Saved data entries
-- ==== Sys2Proof/Laws/Tasks.lean ====
section
/-! SUPPORT. The task queue (R137..R144): every operation on it keeps Law 10. -/

namespace Sys2Proof.Machine

/-- A list of tasks is lawful beside the entries of a tree (Law 10). -/
structure TasksOk (T : Tree) (l : List Task) : Prop where
  room    : l.length ≤ 16
  once    : (l.map (·.tn)).Nodup
  ordered : l.Pairwise fun a b => b.urgent = true → a.urgent = true
  waiting : ∀ tn e, T.entry? tn = some e → e.waiting = true → tn ∉ l.map (·.tn)

theorem Tree.TasksLawful.ok {T : Tree} (h : T.TasksLawful) : TasksOk T T.seq.tasks :=
  ⟨h.room, h.once, h.ordered, h.waiting⟩

/-- Removing tasks keeps a lawful list lawful. -/
theorem TasksOk.sublist {T : Tree} {l l' : List Task} (h : TasksOk T l) (hs : l'.Sublist l) : TasksOk T l' :=
  ⟨hs.length_le.trans h.room, h.once.sublist (hs.map _), h.ordered.sublist hs,
    fun tn e he hw hm => h.waiting tn e he hw ((hs.map _).subset hm)⟩

/-- What placing a task at the tail of the URGENT class does to the TNs of a list. -/
theorem mem_placeUrgent {k : Task} {l : List Task} {tn : Nat} :
    tn ∈ (placeUrgent k l).map (·.tn) ↔ tn = k.tn ∨ tn ∈ l.map (·.tn) := by
  simp only [placeUrgent, List.map_append, List.map_cons, List.mem_append, List.mem_cons, List.mem_map, List.mem_filter]
  constructor
  · rintro (⟨x, ⟨hx, -⟩, rfl⟩ | rfl | ⟨x, ⟨hx, -⟩, rfl⟩)
    exacts [.inr ⟨x, hx, rfl⟩, .inl rfl, .inr ⟨x, hx, rfl⟩]
  · rintro (rfl | ⟨x, hx, rfl⟩)
    · exact .inr (.inl rfl)
    · by_cases hu : x.urgent = true
      · exact .inl ⟨x, ⟨hx, hu⟩, rfl⟩
      · exact .inr (.inr ⟨x, ⟨hx, by simpa using hu⟩, rfl⟩)

theorem length_placeUrgent (k : Task) (l : List Task) : (placeUrgent k l).length = l.length + 1 := by
  have : ∀ l : List Task, (l.filter Task.urgent).length + (l.filter fun x => !x.urgent).length = l.length := by
    intro l
    induction l with
    | nil => rfl
    | cons a l ih => cases h : a.urgent <;> simp [h] <;> omega
  have := this l
  simp only [placeUrgent, List.length_append, List.length_cons]
  omega

theorem nodup_placeUrgent {k : Task} {l : List Task} (h : (l.map (·.tn)).Nodup) (hk : k.tn ∉ l.map (·.tn)) :
    ((placeUrgent k l).map (·.tn)).Nodup := by
  have hp : (placeUrgent k l).Perm (k :: l) := by
    have h1 : (l.filter Task.urgent ++ l.filter fun x => !x.urgent).Perm l := List.filter_append_perm _ _
    exact (List.perm_middle).trans (h1.cons k)
  rw [(hp.map _).nodup_iff]
  exact List.nodup_cons.2 ⟨hk, h⟩

theorem ordered_placeUrgent {k : Task} (l : List Task) (hk : k.urgent = true) :
    (placeUrgent k l).Pairwise fun a b => b.urgent = true → a.urgent = true := by
  rw [placeUrgent, List.pairwise_append]
  refine ⟨?_, ?_, ?_⟩
  · exact List.pairwise_of_forall_mem_list fun a ha b _ _ => (List.mem_filter.1 ha).2
  · rw [List.pairwise_cons]
    refine ⟨fun _ _ _ => hk, List.pairwise_of_forall_mem_list fun a _ b hb hu => ?_⟩
    have := (List.mem_filter.1 hb).2
    simp [hu] at this
  · intro a ha b _ _
    exact (List.mem_filter.1 ha).2

/-- A task placed at the tail of the URGENT class of a list with room, for an entry that does not wait. -/
theorem TasksOk.place {T : Tree} {l : List Task} (h : TasksOk T l) {k : Task} (hu : k.urgent = true)
    (hr : l.length < 16) (hk : k.tn ∉ l.map (·.tn)) (hw : ∀ e, T.entry? k.tn = some e → e.waiting = false) :
    TasksOk T (placeUrgent k l) := by
  refine ⟨by rw [length_placeUrgent]; omega, nodup_placeUrgent h.once hk, ordered_placeUrgent l hu, ?_⟩
  intro tn e he hwt hm
  rcases mem_placeUrgent.1 hm with rfl | hm
  · simp [hw e he] at hwt
  · exact h.waiting tn e he hwt hm

/-- A NORMAL task placed at the tail of a list with room. -/
theorem TasksOk.append {T : Tree} {l : List Task} (h : TasksOk T l) {k : Task} (hu : k.urgent = false)
    (hr : l.length < 16) (hk : k.tn ∉ l.map (·.tn)) (hw : ∀ e, T.entry? k.tn = some e → e.waiting = false) :
    TasksOk T (l ++ [k]) := by
  refine ⟨by simp; omega, ?_, ?_, ?_⟩
  · rw [List.map_append, List.nodup_append]
    refine ⟨h.once, by simp, ?_⟩
    simp only [List.map_cons, List.map_nil, List.mem_singleton, ne_eq]
    rintro a ha b rfl rfl
    exact hk ha
  · rw [List.pairwise_append]
    refine ⟨h.ordered, by simp, fun a _ b hb hbu => ?_⟩
    simp only [List.mem_singleton] at hb
    subst hb
    simp [hu] at hbu
  · intro tn e he hwt hm
    simp only [List.map_append, List.map_cons, List.map_nil, List.mem_append, List.mem_singleton] at hm
    rcases hm with hm | rfl
    · exact h.waiting tn e he hwt hm
    · simp [hw e he] at hwt

section
variable {P : TreeId → Prop} {s : State} {t : TreeId}

/-- The task list of a tree replaced by a lawful one. -/
theorem keeps_tasks {T : Tree} (l : List Task) (h : TasksOk T T.seq.tasks → TasksOk T l) :
    TreeKeeps T { T with seq := { T.seq with tasks := l } } :=
  ⟨rfl, fun k => ⟨k.items, k.count, k.pending, k.serials, k.contexts, k.heard, k.strikes⟩,
    fun k => ⟨(h k.ok).room, (h k.ok).once, (h k.ok).ordered, (h k.ok).waiting⟩, fun k => k⟩

theorem within_setTasks (ht : P t) (l : List Task)
    (h : TasksOk (s.tree t) (s.tree t).seq.tasks → TasksOk (s.tree t) l) : Within P s (s.setTasks t l) := by
  unfold State.setTasks State.modSeq
  exact within_modTree ht _ (keeps_tasks l h)

/-- An entry that begins to wait while no task stands for its TN. -/
theorem keeps_wait {T : Tree} (tn : Nat) (h : tn ∉ T.seq.tasks.map (·.tn)) :
    TreeKeeps T (T.modEntry tn fun e => { e with waiting := true }) := by
  refine ⟨by simp, fun k => ?_, fun k => ?_, fun k => ?_⟩
  · exact ⟨by simpa using k.items, by simpa using k.count, by simpa using k.pending, by simpa using k.serials,
      by simpa using k.contexts, by simpa using k.heard, by simpa using k.strikes⟩
  · refine ⟨by simpa using k.room, by simpa using k.once, by simpa using k.ordered, fun n e he hw => ?_⟩
    simp only [seq_modEntry]
    by_cases hn : n = tn
    · exact hn ▸ h
    · exact k.waiting n e (by simpa [hn] using he) hw
  · intro n e r he hr
    by_cases hn : n = tn
    · subst hn
      simp only [entry?_modEntry_same, Option.map_eq_some_iff] at he
      obtain ⟨e', he', rfl⟩ := he
      exact k n e' r he' hr
    · exact k n e r (by simpa [hn] using he) hr

/-- The refill queues a waiting entry lawfully (R141). -/
theorem keeps_refill {T : Tree} {tn : Nat} {e : Entry} (he : T.entry? tn = some e) (hw : e.waiting = true)
    (hr : T.seq.tasks.length < 16) (k : Task) (hk : k.tn = tn) (hu : k.urgent = true) :
    TreeKeeps T
      { T.modEntry tn (fun e => { e with waiting := false }) with
        seq := { T.seq with tasks := placeUrgent k T.seq.tasks } } := by
  have h1 : TreeKeeps T (T.modEntry tn fun e => { e with waiting := false }) :=
    keeps_modEntry tn _ fun e _ => ⟨fun h => by simp at h, fun h => h⟩
  refine ⟨by simp, fun h => ?_, fun h => ?_, fun h => ?_⟩
  · have := h1.fits h
    exact ⟨this.items, this.count, this.pending, this.serials, this.contexts, this.heard, this.strikes⟩
  · have hn : tn ∉ T.seq.tasks.map (·.tn) := h.waiting tn e he hw
    refine ⟨by simp only [length_placeUrgent]; omega, nodup_placeUrgent h.once (hk ▸ hn), ordered_placeUrgent _ hu, ?_⟩
    intro n e' he' hw' hm
    simp only [mem_placeUrgent] at hm
    replace he' : (T.modEntry tn fun e => { e with waiting := false }).entry? n = some e' := he'
    by_cases hnt : n = tn
    · subst hnt
      simp only [entry?_modEntry_same, Option.map_eq_some_iff] at he'
      obtain ⟨x, -, rfl⟩ := he'
      simp at hw'
    · rw [entry?_modEntry_other _ _ _ _ hnt] at he'
      rcases hm with rfl | hm
      · exact hnt hk
      · exact h.waiting n e' he' hw' hm
  · exact fun n e' r he' hr => h1.residuals h n e' r he' hr

theorem within_refillOne (ht : P t) (tn : Nat) : Within P s (refillOne t s tn) := by
  unfold refillOne
  split
  · next hr =>
    split
    · next e he =>
      rw [Option.filter_eq_some_iff] at he
      have hu : ({ tn := tn, inst := e.inst, kind := refillKind e } : Task).urgent = true := by
        simp only [Task.urgent, refillKind]
        split <;> rfl
      have hk := keeps_refill he.1 he.2 hr { tn := tn, inst := e.inst, kind := refillKind e } rfl hu
      refine ⟨⟨rfl, rfl, rfl, rfl, rfl, ⟨_, rfl⟩, fun j hj => ?_⟩, fun j => ?_, fun j => ?_⟩
      · have hjt : j ≠ t := by rintro rfl; exact hj ht
        simp [State.setTasks, State.modSeq, State.modEntry, hjt]
      · by_cases hjt : j = t
        · subst hjt
          simpa [State.setTasks] using hk
        · simp [State.setTasks, State.modSeq, State.modEntry, hjt, TreeKeeps.refl]
      · by_cases hjt : j = t
        · subst hjt
          simp [State.setTasks]
        · simp [State.setTasks, State.modSeq, State.modEntry, hjt]
    · exact Within.refl s
  · exact Within.refl s

theorem within_refill (ht : P t) : Within P s (refill t s) :=
  Within.foldl _ (fun _ tn => within_refillOne ht tn) _ _

end

end Sys2Proof.Machine
end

◆ **Aim of the task**
For each line in the data that contains the string "omega", give a copy of that line.

◆ **Exercise output**
    | cons a l ih => cases h : a.urgent <;> simp [h] <;> omega
  omega
  refine ⟨by rw [length_placeUrgent]; omega, nodup_placeUrgent h.once hk, ordered_placeUrgent l hu, ?_⟩
  refine ⟨by simp; omega, ?_, ?_, ?_⟩
    refine ⟨by simp only [length_placeUrgent]; omega, nodup_placeUrgent h.once (hk ▸ hn), ordered_placeUrgent _ hu, ?_⟩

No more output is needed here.